PUMPKIN BREAD 
3/4 c. butter
2 1/2 c. sugar
4 eggs
1 can (1 lb.) pumpkin
1/3 c. water
3 1/2 c. all purpose flour
2 tsp. baking soda
1 1/2 tsp. salt
1 1/2 tsp. baking powder
1 tsp. cinnamon
1 tsp. ground cloves
2/3 c. chopped nuts
1/2 c. chopped maraschino cherries
Fresh fruit (optional)
Cream cheese (optional)

Cream together butter and sugar in large mixing bowl; add eggs all at once. Add pumpkin and water, stirring until well blended. In separate bowl, combine remaining ingredients except nuts and cherries; mix well.

Stir dry ingredients into pumpkin mixture, a little at a time, until well blended. Stir in nuts and cherries.

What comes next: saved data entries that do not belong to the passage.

theorem State.Pointed.pulseOnce {s : State} {a : StorageArray} {addr : ByteAddr} {bit : BitPos}
    (h : s.Pointed a addr bit) : s.pulseOnce.Pointed a addr bit :=
  ⟨by rw [State.pulseOnce_regs]; exact h.arr, by rw [State.pulseOnce_regs]; exact h.byteAddr,
    by rw [State.pulseOnce_regs]; exact h.bitPos⟩

/-- The FSM states a pulse passes through (R48). -/
theorem State.pulseOnce_fsm :
    ∃ f, (f = .idle ∨ f = .hardwareError) ∧ s.pulseOnce.fsm = f ∧
      s.pulseOnce.fsmTrace = f :: .pollingReady :: .programPulse :: s.fsmTrace := by
  refine ⟨_, ?_, rfl, ?_⟩
  · simp only [State.pulseOnce, State.setFsm_fsm, Fsm.ofStatus]
    split_ifs <;> simp
  · simp [State.pulseOnce]

/-- A pulse with its poll makes four register accesses at least, and a full wait and two at most. -/
theorem State.pulseOnce_access :
    s.regAccessCount + 4 ≤ s.pulseOnce.regAccessCount ∧
    s.pulseOnce.regAccessCount ≤ s.regAccessCount + 4099 := by
  have h1 := State.waitReady_access_le (((s.setFsm .programPulse).issuePulse).setFsm .pollingReady)
    waitTimeout
  have h2 := State.le_waitReady_access (((s.setFsm .programPulse).issuePulse).setFsm .pollingReady)
    waitTimeout
  have h3 : waitTimeout = 4096 := rfl
  simp only [State.setFsm_regAccessCount, State.issuePulse_regAccessCount] at h1 h2
  simp only [State.pulseOnce, State.setFsm_regAccessCount]
  omega

/-- A pulse whose word is not ARM_VALUE is one pulse-command write (R175). -/
theorem State.pulseOnce_pulseCount (h : s.pulseWord ≠ s.cfg.armValue) :
    s.pulseOnce.pulseCount = s.pulseCount + 1 := by
  have := State.issuePulse_pulseCount (s.setFsm .programPulse) (by simpa [State.pulseWord] using h)
  simpa [State.pulseOnce] using this

/-- A pulse warns exactly where the magic word is there and wrong (R175). -/
theorem State.pulseOnce_warnLog :
    s.pulseOnce.warnLog =
      bif s.mismatch then s.warnLog ++ [.magicMismatch] else s.warnLog := by
  have := State.issuePulse_warnLog (s.setFsm .programPulse)
  simpa [State.pulseOnce, State.mismatch] using this

/-- What a pulse can do to the arrays. -/
theorem BitFrame.pulseOnce {s : State} {a : StorageArray} {addr : ByteAddr} {bit : BitPos}
    (h : s.Pointed a addr bit) : BitFrame a addr bit s s.pulseOnce := by
  intro a' n
  have e : s.pulseOnce.readCell a' n = (s.setFsm .programPulse).issuePulse.readCell a' n :=
    State.readCell_congr (by simp) (by simp [State.pulseOnce]) (by simp [State.pulseOnce]) a' n
  have e0 : (s.setFsm .programPulse).readCell a' n = s.readCell a' n :=
    State.readCell_congr rfl rfl rfl a' n
  have := State.issuePulse_readCell (s.setFsm .programPulse) a' n
  rw [e0, ← e] at this
  rcases this with h' | ⟨h1, h2, h3⟩
  · exact .inl h'
  · refine .inr ⟨by rw [h1]; exact h.arr, by rw [h2]; exact congrArg _ h.byteAddr, ?_⟩
    rw [h3]
    exact congrArg (fun b : BitPos => s.readCell a' n ||| bitMask b.toNat) h.bitPos

/-- A pulse with another word than PROG_CMD changes no array (R263). -/
theorem State.pulseOnce_wrong (h : s.pulseWord ≠ s.cfg.progCmd) :
    s.pulseOnce.key = s.key ∧ s.pulseOnce.fuse = s.fuse := by
  have := State.issuePulse_wrong (s.setFsm .programPulse) (by simpa [State.pulseWord] using h)
  simpa [State.pulseOnce] using this

end PulseOnce

/-! ### Reads inside a program transaction -/

theorem State.Pointed.readByteBody {s : State} {a : StorageArray} {addr : ByteAddr} {bit : BitPos}
    (h : s.Pointed a addr bit) : (readByteBody a addr s).state.Pointed a addr bit :=
  ⟨by simp, by simp, by simpa using h.bitPos⟩

theorem BitFrame.readByteBody {s : State} {a a' : StorageArray} {addr addr' : ByteAddr} {bit : BitPos}
    (h : s.cfg.readCmd ≠ s.cfg.progCmd) :
    BitFrame a addr bit s (readByteBody a' addr' s).state :=
  .of_arrays (by simp) (readByteBody_arrays a' addr' s (.inl h)).1
    (readByteBody_arrays a' addr' s (.inl h)).2

/-! ### The smart algorithm (R180) -/

section Smart

variable (a : StorageArray) (addr : ByteAddr) (bit : BitPos) (s : State)

/-- The state in which the smart algorithm verifies. -/
def State.smartPulsed : State :=
  (((s.startProgram a addr bit).writeSmart true).pulseOnce).writeSmart false

theorem programBitSmart_eq :
    programBitSmart a addr bit s =
      (Status.ofSuccess ((readByteBody a addr (s.smartPulsed a addr bit)).byte.getLsbD bit.toNat),
        (readByteBody a addr (s.smartPulsed a addr bit)).state.setFsm (Fsm.ofStatus (Status.ofSuccess
          ((readByteBody a addr (s.smartPulsed a addr bit)).byte.getLsbD bit.toNat)))) := by
  simp only [programBitSmart, bitIsProgrammedBody, State.smartPulsed]

theorem State.startProgram_pointed : (s.startProgram a addr bit).Pointed a addr bit :=
  ⟨by simp [State.startProgram], by simp [State.startProgram], by simp [State.startProgram]⟩

theorem State.smartPulsed_pointed : (s.smartPulsed a addr bit).Pointed a addr bit := by
  have h := State.startProgram_pointed a addr bit s
  have h' : ((s.startProgram a addr bit).writeSmart true).Pointed a addr bit :=
    ⟨h.arr, h.byteAddr, h.bitPos⟩
  have := h'.pulseOnce
  exact ⟨by simpa [State.smartPulsed] using this.arr, by simpa [State.smartPulsed] using this.byteAddr,
    by simpa [State.smartPulsed] using this.bitPos⟩

@[simp] theorem State.smartPulsed_cfg : (s.smartPulsed a addr bit).cfg = s.cfg := by
  simp [State.smartPulsed, State.startProgram]

theorem State.smartPulsed_regs :
    (s.smartPulsed a addr bit).regs =
      { s.regs with
        ack := false, arr := a, byteAddr := addr, bitPos := bit, smart := false
        armed := s.pulseWord == s.cfg.armValue } := by
  simp [State.smartPulsed, State.pulseOnce_regs, State.startProgram, State.pulseWord]

theorem State.smartPulsed_pulseCount (h : s.pulseWord ≠ s.cfg.armValue) :
    (s.smartPulsed a addr bit).pulseCount = s.pulseCount + 1 := by
  have := State.pulseOnce_pulseCount ((s.startProgram a addr bit).writeSmart true)
    (by simpa [State.pulseWord, State.startProgram] using h)
  simpa [State.smartPulsed, State.startProgram] using this

theorem State.smartPulsed_access :
    s.regAccessCount + 9 ≤ (s.smartPulsed a addr bit).regAccessCount ∧
    (s.smartPulsed a addr bit).regAccessCount ≤ s.regAccessCount + 4104 := by
  have := State.pulseOnce_access ((s.startProgram a addr bit).writeSmart true)
  simp only [State.startProgram, State.writeSmart_regAccessCount, State.writeBitPos_regAccessCount,
    State.writeByteAddr_regAccessCount, State.writeArr_regAccessCount,
    State.setFsm_regAccessCount] at this
  simp only [State.smartPulsed, State.startProgram, State.writeSmart_regAccessCount]
  omega

theorem BitFrame.smartPulsed : BitFrame a addr bit s (s.smartPulsed a addr bit) := by
  have h := State.startProgram_pointed a addr bit s
  have h' : ((s.startProgram a addr bit).writeSmart true).Pointed a addr bit :=
    ⟨h.arr, h.byteAddr, h.bitPos⟩
  have h1 : BitFrame a addr bit s ((s.startProgram a addr bit).writeSmart true) :=
    .of_arrays (by simp [State.startProgram]) (by simp [State.startProgram])
      (by simp [State.startProgram])
  have h2 : BitFrame a addr bit ((s.startProgram a addr bit).writeSmart true).pulseOnce
      (s.smartPulsed a addr bit) :=
    .of_arrays (by simp [State.smartPulsed]) (by simp [State.smartPulsed]) (by simp [State.smartPulsed])
  exact (h1.trans (BitFrame.pulseOnce h')).trans h2

/-- The registers the smart algorithm leaves (R180). -/
theorem programBitSmart_regs :
    (programBitSmart a addr bit s).2.regs =
      { s.regs with
        ack := false, arr := a, byteAddr := addr, bitPos := bit, data := 0x01, smart := false
        armed := s.cfg.readCmd == s.cfg.armValue } := by
  rw [programBitSmart_eq]
  simp only [State.setFsm_regs, readByteBody_regs, State.smartPulsed_regs, State.smartPulsed_cfg]

end Smart

/-! ### The legacy algorithm (R182) -/

section Legacy

variable (a : StorageArray) (addr : ByteAddr) (bit : BitPos)

theorem legacyLoop_status (s : State) (k left : Nat) :
    (legacyLoop a addr bit s k left).1 = .ok ∨ (legacyLoop a addr bit s k left).1 = .hardwareError := by
  induction left generalizing s k with
  | zero => exact .inr rfl
  | succ left ih =>
    simp only [legacyLoop]
    split_ifs
    · exact .inl rfl
    · exact ih _ _
    · exact ih _ _

/-- What the pulse loop leaves in the registers it does not always write. -/
theorem legacyLoop_regs_keep (s : State) (k left : Nat) (h : s.Pointed a addr bit) :
    (legacyLoop a addr bit s k left).2.Pointed a addr bit ∧
    (legacyLoop a addr bit s k left).2.regs.inProg = s.regs.inProg ∧
    (legacyLoop a addr bit s k left).2.regs.smart = s.regs.smart := by
  induction left generalizing s k with
  | zero => exact ⟨h, rfl, rfl⟩
  | succ left ih =>
    have hr : ((bitIsProgrammedBody a addr bit s.pulseOnce).2).Pointed a addr bit :=
      h.pulseOnce.readByteBody
    have hi : (bitIsProgrammedBody a addr bit s.pulseOnce).2.regs.inProg = s.regs.inProg ∧
        (bitIsProgrammedBody a addr bit s.pulseOnce).2.regs.smart = s.regs.smart := by
      simp [bitIsProgrammedBody, State.pulseOnce_regs]
    have hp : s.pulseOnce.regs.inProg = s.regs.inProg ∧ s.pulseOnce.regs.smart = s.regs.smart := by
      simp [State.pulseOnce_regs]
    simp only [legacyLoop]
    split_ifs
    · exact ⟨hr, hi⟩
    · obtain ⟨h1, h2, h3⟩ := ih _ (k + 1) hr
      exact ⟨h1, h2.trans hi.1, h3.trans hi.2⟩
    · obtain ⟨h1, h2, h3⟩ := ih _ (k + 1) h.pulseOnce
      exact ⟨h1, h2.trans hp.1, h3.trans hp.2⟩

/-- The pulse loop ends with a read, and so with a cleared acknowledgment and, READ_CMD not being
ARM_VALUE, a disarmed command register. -/
theorem legacyLoop_regs_end (s : State) (k left : Nat) (hl : minPulses < k + left)
    (h0 : left ≠ 0) :
    (legacyLoop a addr bit s k left).2.regs.ack = false ∧
    (legacyLoop a addr bit s k left).2.regs.armed = (s.cfg.readCmd == s.cfg.armValue) := by
  induction left generalizing s k with
  | zero => exact absurd rfl h0
  | succ left ih =>
    simp only [legacyLoop]
    split_ifs with hk hv
    · simp [bitIsProgrammedBody]
    · rcases Nat.eq_zero_or_pos left with rfl | hp
      · simp [legacyLoop, bitIsProgrammedBody]
      · have := ih (bitIsProgrammedBody a addr bit s.pulseOnce).2 (k + 1) (by omega) (by omega)
        simpa [bitIsProgrammedBody] using this
    · have := ih s.pulseOnce (k + 1) (by omega) (by omega)
      simpa using this

theorem BitFrame.legacyLoop (s : State) (k left : Nat) (h : s.Pointed a addr bit)
    (hc : s.cfg.readCmd ≠ s.cfg.progCmd) :
    BitFrame a addr bit s (Machine.legacyLoop a addr bit s k left).2 := by
  induction left generalizing s k with
  | zero => exact .of_arrays rfl rfl rfl
  | succ left ih =>
    have hr : ((bitIsProgrammedBody a addr bit s.pulseOnce).2).Pointed a addr bit :=
      h.pulseOnce.readByteBody
    have hb : BitFrame a addr bit s (bitIsProgrammedBody a addr bit s.pulseOnce).2 :=
      (BitFrame.pulseOnce h).trans (BitFrame.readByteBody (by simpa using hc))
    simp only [Machine.legacyLoop]
    split_ifs
    · exact hb
    · exact hb.trans (ih _ _ hr (by simpa [bitIsProgrammedBody] using hc))
    · exact (BitFrame.pulseOnce h).trans (ih _ _ h.pulseOnce (by simpa using hc))

/-- The pulses of the loop (R182): the word not being ARM_VALUE, one for each turn; all of them where it
fails; at least one, and as many as lead up to the MIN_PULSES-th, where it succeeds. -/
theorem legacyLoop_pulseCount (s : State) (k left : Nat) (h : s.pulseWord ≠ s.cfg.armValue) :
    (legacyLoop a addr bit s k left).2.pulseCount ≤ s.pulseCount + left ∧
    ((legacyLoop a addr bit s k left).1 ≠ .ok →
      (legacyLoop a addr bit s k left).2.pulseCount = s.pulseCount + left) ∧
    ((legacyLoop a addr bit s k left).1 = .ok →
      s.pulseCount + (minPulses + 1 - k) ≤ (legacyLoop a addr bit s k left).2.pulseCount) := by
  induction left generalizing s k with
  | zero => exact ⟨le_rfl, fun _ => rfl, fun h => by cases h⟩
  | succ left ih =>
    have hp := State.pulseOnce_pulseCount s h
    have ha : s.pulseOnce.regs.armed = false := by simp [State.pulseOnce_regs, h]
    have hr : (bitIsProgrammedBody a addr bit s.pulseOnce).2.pulseCount = s.pulseCount + 1 :=
      (readByteBody_pulseCount a addr _ ha).trans hp
    have hw : (bitIsProgrammedBody a addr bit s.pulseOnce).2.pulseWord = s.pulseWord := by
      simp [bitIsProgrammedBody, State.pulseWord]
    simp only [legacyLoop]
    split_ifs with hk hv
    · exact ⟨by simp only [hr]; omega, fun h => absurd rfl h, fun _ => by simp only [hr]; omega⟩
    · have := ih (bitIsProgrammedBody a addr bit s.pulseOnce).2 (k + 1)
        (by rw [hw]; simpa [bitIsProgrammedBody] using h)
      rw [hr] at this
      refine ⟨by omega, fun h => by rw [this.2.1 h]; omega, fun h => ?_⟩
      have := this.2.2 h
      omega
    · have := ih s.pulseOnce (k + 1) (by simpa using h)
      rw [hp] at this
      refine ⟨by omega, fun h => by rw [this.2.1 h]; omega, fun h => ?_⟩
      have := this.2.2 h
      omega

/-- The register accesses of the loop: a pulse with its poll at each turn, a read transaction at each
turn from the MIN_PULSES-th on. -/
theorem legacyLoop_access_le (s : State) (k left : Nat) :
    (legacyLoop a addr bit s k left).2.regAccessCount ≤
      s.regAccessCount + left * 4099 + (left - (minPulses - k)) * 8199 := by
  induction left generalizing s k with
  | zero => simp [legacyLoop]
  | succ left ih =>
    have hp := (State.pulseOnce_access s).2
    have hr := (readByteBody_access a addr s.pulseOnce).2
    simp only [legacyLoop]
    split_ifs with hk hv
    · simp only [bitIsProgrammedBody]
      have : 1 ≤ left + 1 - (minPulses - k) := by omega
      nlinarith
    · have := ih (bitIsProgrammedBody a addr bit s.pulseOnce).2 (k + 1)
      have e1 : left - (minPulses - (k + 1)) = left := by omega
      have e2 : left + 1 - (minPulses - k) = left + 1 := by omega
      rw [e1] at this
      rw [e2]
      simp only [bitIsProgrammedBody] at this ⊢
      omega
    · have := ih s.pulseOnce (k + 1)
      have e : left + 1 - (minPulses - k) = left - (minPulses - (k + 1)) := by omega
      rw [e]
      omega

/-- The registers the legacy algorithm leaves (R182). -/
theorem programBitLegacy_regs (s : State) :
    (programBitLegacy a addr bit s).2.regs =
      { s.regs with
        ack := false, arr := a, byteAddr := addr, bitPos := bit, data := 0x01, inProg := false
        armed := s.cfg.readCmd == s.cfg.armValue } := by
  have h := State.startProgram_pointed a addr bit s
  have h' : ((s.startProgram a addr bit).writeInProg true).Pointed a addr bit :=
    ⟨h.arr, h.byteAddr, h.bitPos⟩
  have hk := legacyLoop_regs_keep a addr bit _ 1 maxPulses h'
  have he := legacyLoop_regs_end a addr bit ((s.startProgram a addr bit).writeInProg true) 1 maxPulses
    (by decide) (by decide)
  have hf := OtpFrame.legacyLoop a addr bit ((s.startProgram a addr bit).writeInProg true) 1 maxPulses
  simp only [programBitLegacy, State.setFsm_regs, State.writeInProg_regs, State.writeData_regs]
  generalize (legacyLoop a addr bit ((s.startProgram a addr bit).writeInProg true) 1 maxPulses).2 = t
    at *
  ext1 <;> simp [hk.1.arr, hk.1.byteAddr, hk.1.bitPos, he.1, he.2, hk.2.2, hf.clkMhz, hf.keyInd,
    State.startProgram, scrub]

theorem programBitLegacy_status (s : State) :
    (programBitLegacy a addr bit s).1 = .ok ∨ (programBitLegacy a addr bit s).1 = .hardwareError := by
  simp only [programBitLegacy]
  exact legacyLoop_status a addr bit _ 1 maxPulses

Grease and flour 2 loaf pans; divide batter evenly into pans and bake in preheated 350 degree oven about 1 hour and 10 minutes, or until toothpick inserted in center comes out clean. Cool 15 minutes before removing from pan to wire racks; cool completely before wrapping with foil or plastic wrap. Serve with fresh fruit and cream cheese, if desired. Makes 2 loaves and is good to freeze.